Stored entries
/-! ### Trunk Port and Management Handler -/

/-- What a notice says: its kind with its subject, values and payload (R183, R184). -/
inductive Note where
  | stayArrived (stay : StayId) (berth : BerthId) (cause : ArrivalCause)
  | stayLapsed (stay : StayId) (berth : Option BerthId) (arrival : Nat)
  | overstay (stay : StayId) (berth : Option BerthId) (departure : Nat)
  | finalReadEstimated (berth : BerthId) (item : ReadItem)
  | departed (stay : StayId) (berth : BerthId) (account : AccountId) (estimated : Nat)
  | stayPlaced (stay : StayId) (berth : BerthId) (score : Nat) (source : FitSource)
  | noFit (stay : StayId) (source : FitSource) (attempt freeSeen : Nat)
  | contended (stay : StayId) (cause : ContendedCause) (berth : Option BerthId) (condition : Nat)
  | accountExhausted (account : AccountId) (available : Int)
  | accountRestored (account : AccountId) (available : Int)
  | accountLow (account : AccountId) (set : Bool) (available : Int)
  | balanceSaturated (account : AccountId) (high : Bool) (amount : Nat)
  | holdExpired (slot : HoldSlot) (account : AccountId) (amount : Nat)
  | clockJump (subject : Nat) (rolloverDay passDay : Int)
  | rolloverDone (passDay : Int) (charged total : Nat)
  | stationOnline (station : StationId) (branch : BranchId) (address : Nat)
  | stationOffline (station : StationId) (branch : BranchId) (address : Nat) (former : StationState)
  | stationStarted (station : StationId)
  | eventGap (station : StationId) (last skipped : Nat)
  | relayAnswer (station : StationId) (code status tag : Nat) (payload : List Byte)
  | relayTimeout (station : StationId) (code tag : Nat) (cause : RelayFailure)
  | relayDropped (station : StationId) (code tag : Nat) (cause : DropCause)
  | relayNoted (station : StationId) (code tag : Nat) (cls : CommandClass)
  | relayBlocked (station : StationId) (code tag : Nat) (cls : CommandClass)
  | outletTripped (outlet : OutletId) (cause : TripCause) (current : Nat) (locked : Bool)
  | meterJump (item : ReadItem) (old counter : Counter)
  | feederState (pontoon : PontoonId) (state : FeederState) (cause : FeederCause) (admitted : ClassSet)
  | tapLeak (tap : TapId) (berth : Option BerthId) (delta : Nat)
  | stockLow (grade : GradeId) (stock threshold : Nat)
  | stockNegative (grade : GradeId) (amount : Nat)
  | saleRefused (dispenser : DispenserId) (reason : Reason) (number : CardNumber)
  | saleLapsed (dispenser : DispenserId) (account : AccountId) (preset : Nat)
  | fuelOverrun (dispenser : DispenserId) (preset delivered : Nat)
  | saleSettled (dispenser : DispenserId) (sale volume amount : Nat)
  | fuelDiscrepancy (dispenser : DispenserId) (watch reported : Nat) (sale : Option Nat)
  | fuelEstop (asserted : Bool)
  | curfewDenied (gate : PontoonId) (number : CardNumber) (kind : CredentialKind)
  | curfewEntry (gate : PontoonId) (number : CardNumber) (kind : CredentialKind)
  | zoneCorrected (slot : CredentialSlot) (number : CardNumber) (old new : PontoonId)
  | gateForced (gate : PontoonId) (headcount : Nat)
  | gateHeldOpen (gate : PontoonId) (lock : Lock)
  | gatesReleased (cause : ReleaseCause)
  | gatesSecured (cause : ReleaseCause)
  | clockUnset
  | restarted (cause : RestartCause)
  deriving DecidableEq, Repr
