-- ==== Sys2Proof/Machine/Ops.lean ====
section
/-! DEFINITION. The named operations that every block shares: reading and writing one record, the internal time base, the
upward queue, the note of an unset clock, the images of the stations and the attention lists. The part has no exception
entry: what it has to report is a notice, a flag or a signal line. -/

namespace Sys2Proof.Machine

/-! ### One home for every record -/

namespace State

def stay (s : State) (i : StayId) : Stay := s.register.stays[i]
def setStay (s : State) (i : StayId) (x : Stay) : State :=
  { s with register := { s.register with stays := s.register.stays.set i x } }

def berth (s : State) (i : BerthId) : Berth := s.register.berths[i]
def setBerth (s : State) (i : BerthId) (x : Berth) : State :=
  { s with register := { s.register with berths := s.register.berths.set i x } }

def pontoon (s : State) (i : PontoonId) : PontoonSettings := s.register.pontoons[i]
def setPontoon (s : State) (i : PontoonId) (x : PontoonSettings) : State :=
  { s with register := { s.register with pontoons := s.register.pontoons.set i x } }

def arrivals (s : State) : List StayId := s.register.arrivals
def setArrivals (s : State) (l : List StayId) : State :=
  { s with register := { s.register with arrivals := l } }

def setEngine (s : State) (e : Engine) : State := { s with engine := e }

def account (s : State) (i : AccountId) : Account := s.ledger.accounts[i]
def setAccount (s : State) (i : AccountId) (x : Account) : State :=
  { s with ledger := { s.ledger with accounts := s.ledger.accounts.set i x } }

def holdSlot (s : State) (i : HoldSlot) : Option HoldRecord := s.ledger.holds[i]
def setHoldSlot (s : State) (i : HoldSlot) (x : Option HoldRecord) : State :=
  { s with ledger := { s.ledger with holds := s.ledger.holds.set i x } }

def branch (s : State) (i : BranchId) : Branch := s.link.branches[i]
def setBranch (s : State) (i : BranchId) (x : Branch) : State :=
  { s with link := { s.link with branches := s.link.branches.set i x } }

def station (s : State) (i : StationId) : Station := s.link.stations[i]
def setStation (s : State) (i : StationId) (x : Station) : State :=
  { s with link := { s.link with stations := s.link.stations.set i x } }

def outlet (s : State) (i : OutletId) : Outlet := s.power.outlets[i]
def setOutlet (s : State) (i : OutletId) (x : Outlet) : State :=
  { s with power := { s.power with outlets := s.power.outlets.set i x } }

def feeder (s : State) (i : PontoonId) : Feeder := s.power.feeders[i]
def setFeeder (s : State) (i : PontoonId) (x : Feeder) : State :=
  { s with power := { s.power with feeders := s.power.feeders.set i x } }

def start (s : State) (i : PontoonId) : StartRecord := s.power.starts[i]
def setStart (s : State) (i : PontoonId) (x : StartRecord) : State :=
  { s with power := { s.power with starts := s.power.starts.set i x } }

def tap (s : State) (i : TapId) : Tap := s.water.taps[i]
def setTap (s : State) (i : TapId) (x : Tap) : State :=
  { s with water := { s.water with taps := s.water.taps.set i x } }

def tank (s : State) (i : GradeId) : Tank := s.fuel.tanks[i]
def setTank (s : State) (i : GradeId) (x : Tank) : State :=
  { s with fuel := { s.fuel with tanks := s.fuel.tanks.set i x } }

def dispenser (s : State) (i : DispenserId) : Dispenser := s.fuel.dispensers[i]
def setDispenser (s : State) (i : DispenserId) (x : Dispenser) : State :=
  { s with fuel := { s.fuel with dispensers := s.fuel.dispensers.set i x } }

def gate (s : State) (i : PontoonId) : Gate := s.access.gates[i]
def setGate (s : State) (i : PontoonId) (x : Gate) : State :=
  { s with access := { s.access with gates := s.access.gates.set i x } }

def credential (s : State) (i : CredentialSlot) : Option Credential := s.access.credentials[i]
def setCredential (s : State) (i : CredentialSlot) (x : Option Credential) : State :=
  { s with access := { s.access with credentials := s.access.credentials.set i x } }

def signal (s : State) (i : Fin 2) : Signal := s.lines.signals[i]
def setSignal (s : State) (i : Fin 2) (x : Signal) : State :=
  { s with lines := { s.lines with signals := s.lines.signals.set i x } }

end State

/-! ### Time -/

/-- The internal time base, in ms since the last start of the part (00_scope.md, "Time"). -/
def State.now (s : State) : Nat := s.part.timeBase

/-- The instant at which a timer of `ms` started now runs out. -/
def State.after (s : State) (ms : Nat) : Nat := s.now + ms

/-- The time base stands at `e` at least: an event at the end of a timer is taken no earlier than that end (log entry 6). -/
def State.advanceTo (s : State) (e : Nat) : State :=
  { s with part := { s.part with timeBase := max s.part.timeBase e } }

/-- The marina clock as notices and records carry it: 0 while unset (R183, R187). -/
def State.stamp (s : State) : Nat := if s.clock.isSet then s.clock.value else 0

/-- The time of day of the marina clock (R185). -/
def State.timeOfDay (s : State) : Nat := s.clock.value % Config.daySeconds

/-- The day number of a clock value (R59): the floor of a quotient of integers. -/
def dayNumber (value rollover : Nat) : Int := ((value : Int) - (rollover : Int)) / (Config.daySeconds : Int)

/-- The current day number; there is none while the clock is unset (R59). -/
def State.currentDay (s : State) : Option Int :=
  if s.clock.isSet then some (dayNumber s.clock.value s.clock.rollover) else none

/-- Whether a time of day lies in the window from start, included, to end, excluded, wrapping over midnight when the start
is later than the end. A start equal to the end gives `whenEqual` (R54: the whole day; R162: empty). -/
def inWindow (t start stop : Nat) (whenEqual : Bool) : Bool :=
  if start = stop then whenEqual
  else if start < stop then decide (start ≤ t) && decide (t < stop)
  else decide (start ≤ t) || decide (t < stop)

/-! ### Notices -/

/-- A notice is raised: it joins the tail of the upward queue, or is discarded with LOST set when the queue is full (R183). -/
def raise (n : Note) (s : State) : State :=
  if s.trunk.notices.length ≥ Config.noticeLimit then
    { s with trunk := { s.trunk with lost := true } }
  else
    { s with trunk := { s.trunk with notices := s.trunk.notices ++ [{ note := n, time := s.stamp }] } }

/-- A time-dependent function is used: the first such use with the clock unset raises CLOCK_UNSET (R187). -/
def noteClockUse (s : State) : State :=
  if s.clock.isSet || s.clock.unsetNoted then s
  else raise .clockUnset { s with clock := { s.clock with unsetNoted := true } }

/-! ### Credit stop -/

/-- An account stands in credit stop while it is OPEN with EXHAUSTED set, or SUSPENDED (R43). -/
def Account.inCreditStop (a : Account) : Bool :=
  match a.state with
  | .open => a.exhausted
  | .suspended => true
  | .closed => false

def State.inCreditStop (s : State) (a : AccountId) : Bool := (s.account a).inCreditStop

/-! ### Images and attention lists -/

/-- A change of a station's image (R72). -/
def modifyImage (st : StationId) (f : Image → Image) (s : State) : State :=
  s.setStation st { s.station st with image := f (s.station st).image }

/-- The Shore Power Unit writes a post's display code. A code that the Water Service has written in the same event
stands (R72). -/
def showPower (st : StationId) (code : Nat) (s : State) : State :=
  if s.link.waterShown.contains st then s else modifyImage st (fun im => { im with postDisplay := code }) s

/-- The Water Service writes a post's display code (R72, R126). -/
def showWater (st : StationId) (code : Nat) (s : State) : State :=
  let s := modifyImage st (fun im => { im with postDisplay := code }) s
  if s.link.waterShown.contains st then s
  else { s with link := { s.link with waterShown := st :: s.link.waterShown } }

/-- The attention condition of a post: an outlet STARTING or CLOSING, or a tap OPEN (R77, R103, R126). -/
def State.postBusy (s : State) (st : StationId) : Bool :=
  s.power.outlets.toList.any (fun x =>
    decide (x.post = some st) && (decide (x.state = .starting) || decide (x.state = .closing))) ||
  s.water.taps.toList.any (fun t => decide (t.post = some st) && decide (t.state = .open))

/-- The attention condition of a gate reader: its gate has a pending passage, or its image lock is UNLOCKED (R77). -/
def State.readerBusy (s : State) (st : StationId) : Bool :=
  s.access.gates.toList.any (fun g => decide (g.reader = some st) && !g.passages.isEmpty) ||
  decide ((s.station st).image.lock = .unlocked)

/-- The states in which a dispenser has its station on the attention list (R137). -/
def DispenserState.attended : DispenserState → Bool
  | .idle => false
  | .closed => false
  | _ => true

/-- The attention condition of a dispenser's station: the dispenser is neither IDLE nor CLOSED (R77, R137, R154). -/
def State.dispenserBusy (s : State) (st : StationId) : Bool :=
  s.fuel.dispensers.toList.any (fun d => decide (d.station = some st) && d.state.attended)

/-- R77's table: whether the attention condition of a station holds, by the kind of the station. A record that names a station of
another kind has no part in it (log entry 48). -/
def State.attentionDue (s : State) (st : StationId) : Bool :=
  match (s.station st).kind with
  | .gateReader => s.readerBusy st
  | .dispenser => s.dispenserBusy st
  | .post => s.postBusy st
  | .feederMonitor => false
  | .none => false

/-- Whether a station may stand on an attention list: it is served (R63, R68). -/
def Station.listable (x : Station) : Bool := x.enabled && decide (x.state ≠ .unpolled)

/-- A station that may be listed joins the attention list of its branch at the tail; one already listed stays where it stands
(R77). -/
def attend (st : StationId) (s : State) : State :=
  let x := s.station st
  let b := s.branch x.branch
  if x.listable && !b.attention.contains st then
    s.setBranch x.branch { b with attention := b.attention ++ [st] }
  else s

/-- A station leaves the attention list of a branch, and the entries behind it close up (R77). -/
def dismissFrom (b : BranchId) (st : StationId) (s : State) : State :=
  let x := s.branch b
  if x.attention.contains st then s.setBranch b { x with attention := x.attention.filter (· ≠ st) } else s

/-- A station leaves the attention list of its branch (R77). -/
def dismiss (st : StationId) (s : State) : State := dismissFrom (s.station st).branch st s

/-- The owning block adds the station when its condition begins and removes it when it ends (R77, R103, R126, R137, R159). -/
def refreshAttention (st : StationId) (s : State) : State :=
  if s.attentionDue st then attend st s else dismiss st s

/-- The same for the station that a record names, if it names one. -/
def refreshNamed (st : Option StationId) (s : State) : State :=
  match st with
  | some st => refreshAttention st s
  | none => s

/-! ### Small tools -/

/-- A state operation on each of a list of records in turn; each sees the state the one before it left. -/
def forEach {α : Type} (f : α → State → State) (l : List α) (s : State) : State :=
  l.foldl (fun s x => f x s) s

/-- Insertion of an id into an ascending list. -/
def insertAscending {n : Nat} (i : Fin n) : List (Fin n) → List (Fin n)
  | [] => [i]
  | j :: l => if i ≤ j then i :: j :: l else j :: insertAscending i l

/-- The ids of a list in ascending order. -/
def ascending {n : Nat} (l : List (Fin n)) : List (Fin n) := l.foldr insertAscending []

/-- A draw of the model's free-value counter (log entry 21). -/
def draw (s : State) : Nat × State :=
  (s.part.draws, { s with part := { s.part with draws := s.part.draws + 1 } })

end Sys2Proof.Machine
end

[Directions for this task]: Exact copies of the lines from the start of the data up to the line holding "(arrival : Nat)", both included, are all that is needed.

[Response for this exercise]:
/-! ### Trunk Port and Management Handler -/

/-- What a notice says: its kind with its subject, values and payload (R183, R184). -/
inductive Note where
  | stayArrived (stay : StayId) (berth : BerthId) (cause : ArrivalCause)
  | stayLapsed (stay : StayId) (berth : Option BerthId) (arrival : Nat)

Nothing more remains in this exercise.